- [Assignment] Which lines of the data contain the string "nanoseconds"? Show each of them.

(Saved entries)
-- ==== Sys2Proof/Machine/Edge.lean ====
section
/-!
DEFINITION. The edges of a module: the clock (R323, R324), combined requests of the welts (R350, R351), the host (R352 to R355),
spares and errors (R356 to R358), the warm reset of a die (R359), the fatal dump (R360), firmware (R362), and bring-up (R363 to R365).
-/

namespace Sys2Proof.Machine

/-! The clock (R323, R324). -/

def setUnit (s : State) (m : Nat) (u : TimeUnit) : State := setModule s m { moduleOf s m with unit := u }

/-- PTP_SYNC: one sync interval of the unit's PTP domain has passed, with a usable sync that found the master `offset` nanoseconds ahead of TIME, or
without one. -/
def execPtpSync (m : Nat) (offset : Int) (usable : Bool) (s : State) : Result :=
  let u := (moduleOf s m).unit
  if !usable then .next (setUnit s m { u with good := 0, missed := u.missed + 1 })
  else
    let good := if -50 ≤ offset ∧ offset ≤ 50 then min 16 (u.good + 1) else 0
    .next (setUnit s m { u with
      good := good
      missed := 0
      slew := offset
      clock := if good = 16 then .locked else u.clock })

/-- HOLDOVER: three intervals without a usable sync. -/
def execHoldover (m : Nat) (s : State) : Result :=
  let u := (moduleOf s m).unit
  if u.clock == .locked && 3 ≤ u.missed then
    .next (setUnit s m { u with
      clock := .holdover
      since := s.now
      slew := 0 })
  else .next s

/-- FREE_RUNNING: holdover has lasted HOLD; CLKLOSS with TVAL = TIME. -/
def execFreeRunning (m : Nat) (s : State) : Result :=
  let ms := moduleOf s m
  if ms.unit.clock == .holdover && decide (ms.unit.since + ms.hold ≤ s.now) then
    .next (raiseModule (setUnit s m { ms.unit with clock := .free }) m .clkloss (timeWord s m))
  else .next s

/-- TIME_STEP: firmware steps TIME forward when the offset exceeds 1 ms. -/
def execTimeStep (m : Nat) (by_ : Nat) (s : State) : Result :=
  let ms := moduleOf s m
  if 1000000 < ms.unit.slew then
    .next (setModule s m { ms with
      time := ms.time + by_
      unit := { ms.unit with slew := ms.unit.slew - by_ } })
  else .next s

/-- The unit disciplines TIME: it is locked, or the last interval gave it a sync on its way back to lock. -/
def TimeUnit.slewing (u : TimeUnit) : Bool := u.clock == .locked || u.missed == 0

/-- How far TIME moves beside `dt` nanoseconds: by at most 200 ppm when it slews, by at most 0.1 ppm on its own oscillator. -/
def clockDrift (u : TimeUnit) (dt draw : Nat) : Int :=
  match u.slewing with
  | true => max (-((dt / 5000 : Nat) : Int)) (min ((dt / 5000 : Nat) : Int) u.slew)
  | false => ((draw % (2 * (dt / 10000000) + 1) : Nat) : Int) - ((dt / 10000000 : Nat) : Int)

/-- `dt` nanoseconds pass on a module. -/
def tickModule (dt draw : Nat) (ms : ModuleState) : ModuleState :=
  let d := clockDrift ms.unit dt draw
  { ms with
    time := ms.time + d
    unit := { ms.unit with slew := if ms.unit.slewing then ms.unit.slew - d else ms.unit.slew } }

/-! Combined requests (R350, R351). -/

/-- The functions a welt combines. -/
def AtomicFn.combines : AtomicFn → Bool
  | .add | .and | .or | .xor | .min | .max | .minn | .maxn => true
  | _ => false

* * *

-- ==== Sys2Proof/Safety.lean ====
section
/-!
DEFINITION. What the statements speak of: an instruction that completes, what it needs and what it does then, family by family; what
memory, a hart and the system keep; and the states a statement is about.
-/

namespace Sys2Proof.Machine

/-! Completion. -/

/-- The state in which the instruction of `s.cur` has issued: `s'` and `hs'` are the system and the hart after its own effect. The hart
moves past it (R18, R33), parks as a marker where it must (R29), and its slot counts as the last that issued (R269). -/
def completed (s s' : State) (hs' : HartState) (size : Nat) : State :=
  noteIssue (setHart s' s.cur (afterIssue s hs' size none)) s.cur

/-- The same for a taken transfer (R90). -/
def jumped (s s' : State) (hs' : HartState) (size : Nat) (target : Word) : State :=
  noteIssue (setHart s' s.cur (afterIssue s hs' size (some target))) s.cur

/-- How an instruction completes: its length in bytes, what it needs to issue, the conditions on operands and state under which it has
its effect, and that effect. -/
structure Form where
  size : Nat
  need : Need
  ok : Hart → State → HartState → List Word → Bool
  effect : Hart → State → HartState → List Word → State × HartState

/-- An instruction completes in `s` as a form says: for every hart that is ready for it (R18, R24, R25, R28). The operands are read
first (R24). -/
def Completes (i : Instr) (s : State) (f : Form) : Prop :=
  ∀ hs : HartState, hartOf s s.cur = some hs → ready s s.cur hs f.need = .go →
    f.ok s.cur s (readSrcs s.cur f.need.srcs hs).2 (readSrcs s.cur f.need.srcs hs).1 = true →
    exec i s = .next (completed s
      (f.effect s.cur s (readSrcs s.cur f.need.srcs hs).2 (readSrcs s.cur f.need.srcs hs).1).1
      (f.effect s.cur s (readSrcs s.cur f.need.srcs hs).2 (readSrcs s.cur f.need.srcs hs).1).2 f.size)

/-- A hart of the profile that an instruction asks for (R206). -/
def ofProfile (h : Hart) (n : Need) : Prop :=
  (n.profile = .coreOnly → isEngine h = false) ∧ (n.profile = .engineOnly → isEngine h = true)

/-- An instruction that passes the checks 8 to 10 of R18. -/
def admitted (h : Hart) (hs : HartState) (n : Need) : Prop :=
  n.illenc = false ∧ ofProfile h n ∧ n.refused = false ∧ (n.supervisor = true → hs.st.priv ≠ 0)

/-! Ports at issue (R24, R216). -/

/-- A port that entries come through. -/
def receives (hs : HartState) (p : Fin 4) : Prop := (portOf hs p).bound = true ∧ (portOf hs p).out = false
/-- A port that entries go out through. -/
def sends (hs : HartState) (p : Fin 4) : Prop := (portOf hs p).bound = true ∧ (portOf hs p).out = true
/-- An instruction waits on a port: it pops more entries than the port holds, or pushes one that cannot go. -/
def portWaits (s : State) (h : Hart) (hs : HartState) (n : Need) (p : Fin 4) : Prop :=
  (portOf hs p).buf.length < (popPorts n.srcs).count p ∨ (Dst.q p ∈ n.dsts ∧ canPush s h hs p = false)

- [Solution below]
/-- PTP_SYNC: one sync interval of the unit's PTP domain has passed, with a usable sync that found the master `offset` nanoseconds ahead of TIME, or
/-- How far TIME moves beside `dt` nanoseconds: by at most 200 ppm when it slews, by at most 0.1 ppm on its own oscillator. -/
/-- `dt` nanoseconds pass on a module. -/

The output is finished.